Hmm… if I only had a little bit of money in the bank, and I liked my job, and well, what I would do is I would keep the job and I would keep getting more money and it would keep growing and then once I was ready to retire then I’d have enough for retirement.

But during that time, would you call yourself rich? Or not yet?

Uh, I wouldn’t say I’d ever be rich.

I think that you don’t need a lot of money to have a rich life. 

Okay. I agree on that a little bit.

Let’s see… one more question. What do you think people should know about money? 

I said the first question was hard, but this is the hardest one yet.

That people don’t know?

Hmm… (long pause). Well… sometimes people don’t really know about saving money, so they don’t save money, and they buy stuff that they want but nothing that they need, but end up with a really nice house and no money. Even if they’re renting they’d get kicked out of the house.

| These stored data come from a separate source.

-- ==== Sys2Proof/Machine/Control.lean ====
section
/-! DEFINITION. The control instructions LOOP, ENDLOOP, WAIT, SIGNAL, FENCE, FLUSH, PRED, CHAIN and END (R154-R158,
R163-R173) and the events that end their waits. -/

namespace Sys2Proof.Machine

/-- Bytes `lo` to `hi` of an instruction are zero. -/
def zeros (i : Bytes) (lo hi : Nat) : Bool := fieldAt i lo (hi + 1 - lo) == 0

def opIs (op : Nat) (i : Bytes) : Bool := fieldAt i 0 1 == op

/-- A fence without SC that has not completed holds later writes (R300). -/
def writesHeld (x : Ctx) : Bool := x.fence.isSome

/-! ### Loops (R158) -/

def insLoop (b : Block) (c : Nat) (x : Ctx) (i : Bytes) : Res :=
  let count := fieldAt i 4 4
  let fin := fieldAt i 8 4
  if !(zeros i 1 3 && zeros i 12 31) then .halt b .badOpcode 0
  else if fin = 0 || x.loops.length ≥ 4 then .halt b .bounds 0
  else if count = 0 then .go (b.setCtx c { x with pc := x.pc + 32 * fin + 32 })
  else .go (b.setCtx c { x with pc := x.pc + 32
                                loops := x.loops ++ [{ start := x.pc, stop := x.pc + 32 * fin, left := count, it := 0 }] })

def execLoop (ctx : Nat) (s : State) : Host.Outcome State Fault Refusal :=
  lift (fun _ b => runInstr (opIs 0x10) (fun b x i => insLoop b ctx x i) ctx b) s

def insEndloop (b : Block) (c : Nat) (x : Ctx) (i : Bytes) : Res :=
  if !zeros i 1 31 then .halt b .badOpcode 0
  else match x.loops.getLast? with
    | none => .halt b .bounds 0
    | some l =>
      if l.stop ≠ x.pc then .halt b .bounds 0
      else
        let outer := x.loops.dropLast
        if l.left ≤ 1 then .go (b.setCtx c { x with pc := x.pc + 32, loops := outer })
        else .go (b.setCtx c { x with pc := l.start + 32
                                      loops := outer ++ [{ l with left := l.left - 1, it := (l.it + 1) % 2 ^ 32 }] })

def execEndloop (ctx : Nat) (s : State) : Host.Outcome State Fault Refusal :=
  lift (fun _ b => runInstr (opIs 0x11) (fun b x i => insEndloop b ctx x i) ctx b) s

/-! ### Flags (R155) -/

/-- The flag canvas and element of a WAIT, SIGNAL or PRED; `wr` when the instruction writes it. (DEDUCED, log 58) -/
def flagElem (b : Block) (x : Ctx) (i : Bytes) (wr : Bool) : Except Status (Canvas × Nat) :=
  match checkNamed b x.vi (fieldAt i 8 8) with
  | .error s => .error s
  | .ok n =>
    let cv := (b.slot n).canvas
    if cv.cls ≠ clsFlag || cv.rank ≠ 1 || (wr && !cv.writable) then .error .badType
    else match iterAt x (fieldAt i 20 1) with
      | none => .error .bounds
      | some it =>
        let j := fieldAt i 16 4 + it
        if j < cv.ext 0 then .ok (cv, j) else .error .bounds

/-- A flag access waits while its word overlaps a destination whose writes are not yet acknowledged (R299). -/
def flagBlocked (x : Ctx) (va n : Nat) : Bool :=
  x.execs.any fun e => match e.dfoot with
    | some (lo, hi) => decide (lo < va + n) && decide (va ≤ hi)
    | none => false

/-- Size in bytes of an element type that fills whole bytes. -/
def bytesOf (ty : Nat) : Nat := nibsOf ty / 2

/-- The compare of a WAIT on a flag of `n` bytes (R163). -/
def flagCmp (cmp n w v : Nat) : Bool :=
  match cmp with
  | 0 => w == v
  | 1 => w != v
  | 2 => decide (v ≤ w)
  | _ => decide (codeOf (8 * n) ((w : Int) - v) < 2 ^ (8 * n - 1))

/-- How a flag read stands once begun: it is under way, a line holds it up, or it has failed at a VA. -/
inductive FlagRead where
  | pending
  | stay
  | failed (s : Status) (va : Nat)

/-- Bytes of the flag read under way have come. -/
def flagGot (b : Block) (c : Nat) (a : Acc) (d : Bytes) : Block :=
  b.modCtx c fun x => { x with load := x.load.map fun l => l.add a d }

/-- Prepares the lines of a cached access's granules, by physical address and key selector (R309): whether one holds it up. -/
def prepareAll (cached : Bool) : List (Nat × Nat) → Block → Block × Bool
  | [], b => (b, false)
  | (pa, ksel) :: t, b =>
    let lined := cached && isLocalChip b (bitsOf pa 63 48) && !inWindow (pa % 2 ^ 48)
    let r := if lined then prepareGran b (granOf pa) ksel else (b, false)
    let u := prepareAll cached t r.1
    (u.1, r.2 || u.2)

/-- Issues one piece of a flag read, a granule request (R163, R175). -/
def issueFlag (c : Nat) (cached : Bool) (b : Block) (p : (Nat × Nat) × (Nat × Nat)) : Block :=
  issueGran b c cached p.2.1
    (mkAcc (.flag c) false (granOf p.2.1) (p.1.1 % 256) p.1.2 p.1.1 (b.ctx c).vi p.2.2 [] [])

/-- Reads the flag word of `n` bytes at a VA for a context; a miss in the TLBs walks first. -/
def readFlag (b : Block) (c : Nat) (cached : Bool) (va n : Nat) : Block × FlagRead :=
  let b := b.modCtx c fun x => { x with load := some { va := va, len := n, cached := cached } }
  match xlPieces c clsFlag (pieces 3 va n) b with
  | (b, .fail s at_) => (b.modCtx c fun x => { x with load := none }, .failed s at_)
  | (b, .miss at_) => (startWalk b (.flag c at_) (b.ctx c).vi at_, .pending)
  | (b, .ok l) =>
    match prepareAll cached (l.map (·.2)) b with
    | (b, true) => (b.modCtx c fun x => { x with load := none }, .stay)
    | (b, false) => (l.foldl (issueFlag c cached) b, .pending)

So what should those people do then?

They should have saved the money and used it wisely on what they need instead of what they want.

Where did you learn that?

You. You and daddy.

Aww. I love you.

I love you, too.

Thanks for answering these questions!


talking to kids about money


    1. Right! I loved that part, too. Good luck with your little one. One of the first things I did with my daughter was teach her to shop for toys with “Maybes.” You tell them they can get either a “small”, “medium”, or “large” toy. They get a certain amount of “Maybes” (I usually went with 5.) They shop for 5 Maybes and then have to choose which ones have to get back on the shelf. The process can take a while but in the end, you are certain they have what they want and understand the value of really thinking things through. She’s 9 now and we still use this method.